4. Video has been re envisioned.
Nvidia has implemented a new display engine on its Kepler GPUs that enable some useful features. Whereas previous Nvidia cards were limited to powering two monitors, you can now drive four at a time with a single card like the GTX 680—nice if you want to have three displays for a 3D Vision Surround setup and one for actual work. On Kepler GPUs you'll also now find a hardware-based H.264 video encoder called NVENC. On previous Nvidia cards encoding was handled by the CUDA cores, and their use increased power consumption; a hardware solution consumes much less power and, according to Nvidia, encodes video almost four times faster. Nvidia claims that NVENC can encode 1080p videos eight times faster than real time, and can encode up to resolutions of 4,096 by 4,096. NVENC supports H.264 Base, Main, and High Profile Level 4.1 (the same as the Blu-ray standard), and the H.264 extension Multiview Video Coding (MVC) for stereoscopic video for use with Blu-ray 3D.
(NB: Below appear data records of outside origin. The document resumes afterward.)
/-- LAUNCH_PLACEMENT places the kernels of a queue that wait, and waits again while one is left; a hart starts at the entry with the argument,
its index and the number of harts in its registers, in U-mode. KERNEL_DONE ends a kernel whose sends have committed and whose windows have
drained; PREEMPT and RESUME take harts off their tiles and bring them back; TAKE_INTERRUPT enters the handler of an admitted interrupt; an
uncorrectable error in a save area faults its hart (R309, R313, R314, R316, R326, R328, R336). Of the model's choosing: when placement
begins and how kernels return (log 46), and that a free value says whose save area the error meets (log 47). -/
def Obligations.Scheduling : Prop :=
  ∀ (s : State) (slot loc n : Nat),
    (∀ q t, queueAt s n = some q →
      let placed := (waitingKernels s n).foldl (fun (r : State × Bool) k => let (t, d) := tryPlace r.1 k; (t, r.2 && d)) (s, true)
      (placed = (t, true) → q.launches = [] ∨ q.mapped = true → exec (.launchPlacement n) s = .next (occur t)) ∧
      (placed = (t, false) → q.mapped = true →
        exec (.launchPlacement n) s = .next { t with pending := t.pending ++ [.launchPlacement n], note := .blocked })) ∧
    (∀ tile idx k, tget s.kernels slot = some k → 0 < idx → idx < 2 ^ 20 → ∃ t h, startOn s slot (slot * 2 ^ 20 + idx, tile) = (t, true) ∧ h ∈ t.others ∧
      h.loc = slot * 2 ^ 20 + idx ∧ h.tile = some tile ∧ h.ctx = k.ctx ∧ h.mode = .u ∧ h.holdings = [] ∧ h.x.get 10 = k.arg ∧
      h.x.get 11 = BitVec.ofNat 64 idx ∧ h.x.get 12 = BitVec.ofNat 64 (dHarts k.desc) ∧ h.x.get 14 = BitVec.ofNat 64 k.argKind ∧ h.x.get 2 = 0 ∧
      ∀ c, capAt s (hIndex (dw k.desc 0)) = some c → h.pc = BitVec.ofNat 64 (c.base + dEntry k.desc)) ∧
    (∀ k, tget s.kernels slot = some k → k.state = .exiting ∨ k.state = .faulted → k.reported = false →
      let again : State := { s with pending := s.pending ++ [.kernelDone slot], note := .blocked }
      (kernelSends s slot = true ∨ reclaimBusy s slot = true ∨ returnArgs s slot k = none → exec (.kernelDone slot) s = .next again) ∧
      (∀ u, kernelSends s slot = false → reclaimBusy s slot = false → returnArgs s slot k = some u →
        exec (.kernelDone slot) s = .next (occur (reportEnd (orphanChildren (updKernel (endChans (returnCode u k) slot) slot fun k =>
          { k with state := if k.state = .exiting then .done else k.state, codeHeld := false }) slot k) slot)))) ∧
    (∀ h w t, findHart s loc = some h →
      let hs := (companions s h).filter (·.tile.isSome)
      let u := hs.foldl flushHart s
      let off (t : State) (m : Hart) : State := saveImage (updHart (withdraw t m.loc) m.loc fun h => leaveTile (voidClosing t h)) m.loc
      hs ≠ [] → (∀ m ∈ hs, midInstruction s m = false) →
      ((∃ m ∈ hs, ∃ o, findHart u m.loc = some o ∧ countsClear o = false) →
        exec (.preempt loc) s = .next { u with pending := u.pending ++ [.preempt loc], note := .blocked }) ∧
      ((∀ m ∈ hs, ∀ o, findHart u m.loc = some o → countsClear o = true) → suspendDirect hs u = some w →
        emptyTiles (hs.map Hart.place) w = (t, true) →
        exec (.preempt loc) s = .next (occur (enqueue (checkPreempted
          (hs.foldl off (if s.h.live then (switchTo t s.h.loc).getD t else t)) (slotOf loc)) (.resume h.loc h.place))))) ∧
    (∀ tile h k l, findHart s loc = some h → tget s.kernels (slotOf loc) = some k → h.tile = none → k.running = true →
      outranked s (slotOf loc) k = false →
      unitsAgain s k.desc ((dieOrder k.homeDie).filter fun d => k.dieChans.isEmpty || k.dieChans.any fun n => n / 64 == d) (loc, tile)
        (unitsOfHarts (dGang k.desc) ((companions s h).filter (·.tile.isNone))) [] = some l →
      exec (.resume loc tile) s = .next (occur (updKernel (l.foldl (placeAgain k.desc) s) (slotOf loc) fun k =>
        { k with state := if k.state = .preempted then .running else k.state }))) ∧
    (∀ h : Hart, (leaveTile h).tile = none ∧ (leaveTile h).resv = none ∧ (leaveTile h).x = h.x ∧ (leaveTile h).f = h.f ∧
      (leaveTile h).v = h.v ∧ (leaveTile h).csr = (endWfi h).csr ∧ (leaveTile h).holdings = h.holdings) ∧
    (∀ t u, s.h.live = true → s.h.tile.isSome = true → switchTo s (gangLead s) = some u → (∀ h ∈ gangHarts u u.h, h.mid = false) →
      takeIntr u = some t → exec .takeInterrupt s = .next (occur t)) ∧
    (savedHarts s = [] → exec .saveAreaEcc s = .next (occur { s with fresh := s.fresh + 1, saveEcc := none })) ∧
    (savedHarts s ≠ [] → ∃ l ∈ savedHarts s, (∀ m ∈ savedHarts s, s.saveEcc = some m → l = m) ∧
      let u : State := { s with fresh := s.fresh + 1, saveEcc := none }
      (∀ t, abortCopies u (endsWith u l) = (t, true) → exec .saveAreaEcc s = .next (occur (faultHart t l))) ∧
      (∀ t, abortCopies u (endsWith u l) = (t, false) → exec .saveAreaEcc s =
        .next { t with saveEcc := some l, pending := t.pending ++ [.saveAreaEcc], note := .blocked }))

/-- CTXSAVE whose checks pass writes the image of the hart, header first, to the buffer and starts a new position, and waits where a slice
stalls its bytes; CTXLOAD whose checks pass applies the groups and banks of an image and takes its position, and traps with ENGINE on a header
that is not one of a software image. In U-mode both are illegal instructions (R36, R329 to R335). Of the model's choosing: the places of
fields in an image (log 20, log 48) and some of its checks (log 49). -/
def Obligations.ContextImages : Prop :=
  ∀ (s : State) (rs1 rs2 : Reg),
    let hv := rx s rs1
    let i := hIndex hv
    (s.h.mode = .u → exec (.ctxsave rs1 rs2) s = .next (takeTrap s 2 (BitVec.ofNat 64 s.h.ir.toNat)) ∧
      exec (.ctxload rs1) s = .next (takeTrap s 2 (BitVec.ofNat 64 s.h.ir.toNat))) ∧
    (s.h.mode ≠ .u → bitAt s.h.csr.mstatus 8 = true → exec (.ctxsave rs1 rs2) s = .next (takeTrap s 28 0)) ∧
    (∀ c, s.h.mode ≠ .u → bitAt s.h.csr.mstatus 8 = false → needOwned s hv = .ok c →
      let incr := rx s rs2 != 0
      let d := saveHead s incr
      let mine : Prop := c.level = .tile ∧ (c.base - 0x010000000000) / 0x100000 = myTile s
      (mine → exec (.ctxsave rs1 rs2) s = .next (takeTrap s 28 hv)) ∧
      (¬ mine → c.layout ≠ 0 → exec (.ctxsave rs1 rs2) s = .next (takeTrap s causeLayout hv)) ∧
      (¬ mine → c.layout = 0 → (incr = true ∧ s.h.saveCount = 0) ∨ c.length < d.ilen →
        exec (.ctxsave rs1 rs2) s = .next (takeTrap s 28 hv)) ∧
      (∀ pas p bytes t u, ¬ mine → c.layout = 0 → incr = false ∨ s.h.saveCount ≠ 0 → d.ilen ≤ c.length → waitIdle s = .ok () →
        imageRange s .store c.base d.ilen = .ok (pas, p) → savedBytes d (modH p (startSave d)) = (bytes, t) →
        (putImage t i pas bytes = (u, true) → exec (.ctxsave rs1 rs2) s = .next (retired (modH u (afterSave d)))) ∧
        (putImage t i pas bytes = (u, false) →
          exec (.ctxsave rs1 rs2) s = .next (stalled (holdOff (carryRolls p u)))))) ∧
    (∀ c hb t, s.h.mode ≠ .u → loadable s hv = .ok c → c.layout = 0 → 256 ≤ c.length → imageRead s hv c 0 256 = .ok (hb, t) →
      (parseHead hb = none → exec (.ctxload rs1) s = .next (takeTrap s 28 hv)) ∧
      (∀ d, parseHead hb = some d → c.length < d.ilen ∨ d.ilen < imageLength d.pact d.groups d.banks →
        exec (.ctxload rs1) s = .next (takeTrap s 28 hv)) ∧
      (∀ d, parseHead hb = some d → d.ilen ≤ c.length → imageLength d.pact d.groups d.banks ≤ d.ilen →
        (∀ k x, imageOkFor t hv c d = .error (.trap k x) → exec (.ctxload rs1) s = .next (takeTrap s k x)) ∧
        (∀ body u w, imageOkFor t hv c d = .ok (body, u) → waitIdle u = .ok () → foldRes (applyGroup d body) d.groups u = .ok w →
          ∃ v, exec (.ctxload rs1) s = .next v ∧ v.h.chain = some (d.chain, d.cseq) ∧ v.h.x = w.h.x ∧ v.h.f = w.h.f ∧ v.h.v = w.h.v ∧
            v.h.csr.sepc = w.h.csr.sepc ∧ v.h.pc = w.h.pc + 4))) ∧
    (∀ d body t, applyGroup d body s 0 = .ok t → rx t 0 = 0 ∧ t.h.pc = s.h.pc ∧ t.h.f = s.h.f ∧ bitAt t.h.csr.mstatus 8 = false ∧
      ∀ r : Reg, r ≠ 0 → rx t r = recDw (sectionOf d body 0) r.val)

/-! Groups, barriers and synchronisation variables -/

/-- GJOIN, GLEAVE, GSIZE and GRANK; GFUSE, which waits for every hart of its mask and then forms the gang in all of them at once; and GSPLIT,
which dissolves it when its MMAs have completed. A malformed group identifier traps with ENGINE (R263 to R273). Of the model's choosing:
what clashing masks do (log 41). -/
def Obligations.GroupsAndGangs : Prop :=
  ∀ (s : State) (rd rs1 : Reg),
    let v := rx s rs1
    let slot := slotOf s.h.loc
    let g := fld v 0 8
    let good : Prop := v.toNat < 2 ^ 32 ∧ fld v 8 12 = 0 ∧ fld v 20 12 = slot
    (good → exec (.gjoin rd rs1) s = .next (retired (wx (joinGroup s s.h g) rd v)) ∧
      exec (.gleave rs1) s = .next (retired (leaveGroup s s.h g)) ∧
      exec (.gsize rd rs1) s = .next (retired (wx s rd (BitVec.ofNat 64 (groupCount s slot g))))) ∧
    (¬ good → exec (.gleave rs1) s = .next (takeTrap s 28 v) ∧ exec (.gsize rd rs1) s = .next (takeTrap s 28 v) ∧
      (v ≠ 0xFFFFFFFFFFFFFFFF#64 → exec (.gjoin rd rs1) s = .next (takeTrap s 28 v))) ∧
    (v = 0xFFFFFFFFFFFFFFFF#64 → exec (.gjoin rd rs1) s = .next (retired (match freeGroup s slot with
      | some f => wx (joinGroup s s.h f) rd (BitVec.ofNat 64 (slot * 2 ^ 20 + f))
      | none => wx s rd v))) ∧
    (∀ k, tget s.kernels slot = some k → tget k.groups g = none → groupCount s slot g = 0) ∧
    (∀ k n, s.h.live = true → tget s.kernels slot = some k → n ∉ s.h.groups →
      (joinGroup s s.h n).h.groups = s.h.groups ++ [n] ∧ groupCount (joinGroup s s.h n) slot n = groupCount s slot n + 1) ∧
    exec (.grank rd) s = .next (retired (wx s rd (match s.h.gang with
      | some a => BitVec.ofNat 64 (a.rank + a.members.length * 2 ^ 8)
      | none => 0x100))) ∧
    (coResident s = false → exec (.gfuse rd rs1) s = .next (takeTrap s 25 v)) ∧
    (coResident s = true → s.h.gang.isSome = true ∨ maskOk s v = false → exec (.gfuse rd rs1) s = .next (takeTrap s 28 v)) ∧
    (let t := { s with h := { s.h with fuse := some v.toNat } }
     let ts := namedTiles (myCluster s) v.toNat
     coResident s = true → s.h.gang = none → maskOk s v = true → (∀ k ∈ s.h.fuse, k < 2 ^ 16) → fuseClash s v.toNat = [] →
      (∀ k ∈ ts, fuseTile s k = true) →
      ((∀ k ∈ ts, ∃ h, hartOn t k = some h ∧ h.fuse = some v.toNat) →
        exec (.gfuse rd rs1) s = .next (occur (formGang t rd (ts.filterMap fun k => (hartOn t k).map (·.loc))))) ∧
      ((∃ k ∈ ts, ∀ h, hartOn t k = some h → h.fuse ≠ some v.toNat) → exec (.gfuse rd rs1) s = .next (stalled t))) ∧
    (coResident s = true → s.h.gang = none → maskOk s v = true → (∀ k ∈ s.h.fuse, k < 2 ^ 16) →
      fuseClash s v.toNat ≠ [] ∨ (∃ k ∈ namedTiles (myCluster s) v.toNat, fuseTile s k = false) →
      let u := failFuse s (fuseClash s v.toNat ++ (arrived s).filter fun a => a.2 == v.toNat)
      exec (.gfuse rd rs1) s = .next (takeTrap { u with h := { u.h with fuse := none } } 28 v)) ∧
    (s.h.gang = none → exec .gsplit s = .next (retired s)) ∧
    (s.h.gang.isSome = true → bitAt s.h.csr.mprog 63 = false → gangMma s = false →
      exec .gsplit s = .next (retired ((gangLocs s).foldl (fun s l => updHart s l fun h => { h with gang := none }) s)))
5. Anti-aliasing goes pro.
Kepler-based GPUs push anti-aliasing beyond the common styles today (Multisample Anti-Aliasing, or MSAA, is the big one, though Nvidia also uses Coverage Sample Anti-Aliasing and AMD Morphological Anti-Aliasing) with a new flavor called Temporal Anti-Aliasing (or TXAA for short). According to Nvidia, TXAA is a new "film-style" technique that blends MSAA with Fast Approximate Anti-Aliasing (FXAA), where it analyzes all the pixels on the screen and smooths the ones it detects create an artificial edge. Because no game yet supports TXAA, we weren't able to test this, but Nvidia says it delivers the kind of image quality you'd get from 8x MSAA with the accompanying performance hit of only 2x MSAA.

6. Less focus on compute.
All of Nvidia's changes have resulted in what is, overall, the fastest and the most electricity-bill-friendly single-GPU gaming video card we've yet seen. But this title hasn't come without one sacrifice: compute. Fermi GPUs were sold, at least partially, on their ability to perform mathematical calculations à la CPUs, and displayed impressive facility doing just that, but Nvidia stripped some of those abilities away in order to improve power efficiency. Using LuxMark 2.0, an application designed for testing OpenCL compute performance, we compared last generation's GeForce GTX 580 (based on an updated Fermi-style GPU) with the GTX 680, and the earlier card came out ahead in every test—and AMD's new cards, like the Radeon HD 7970, did even better. If you want a card that's every bit as good for work as play, Kepler-based GPUs may not be the way to go. But the GTX 680 is the runaway champs for playing 3D games on your PC.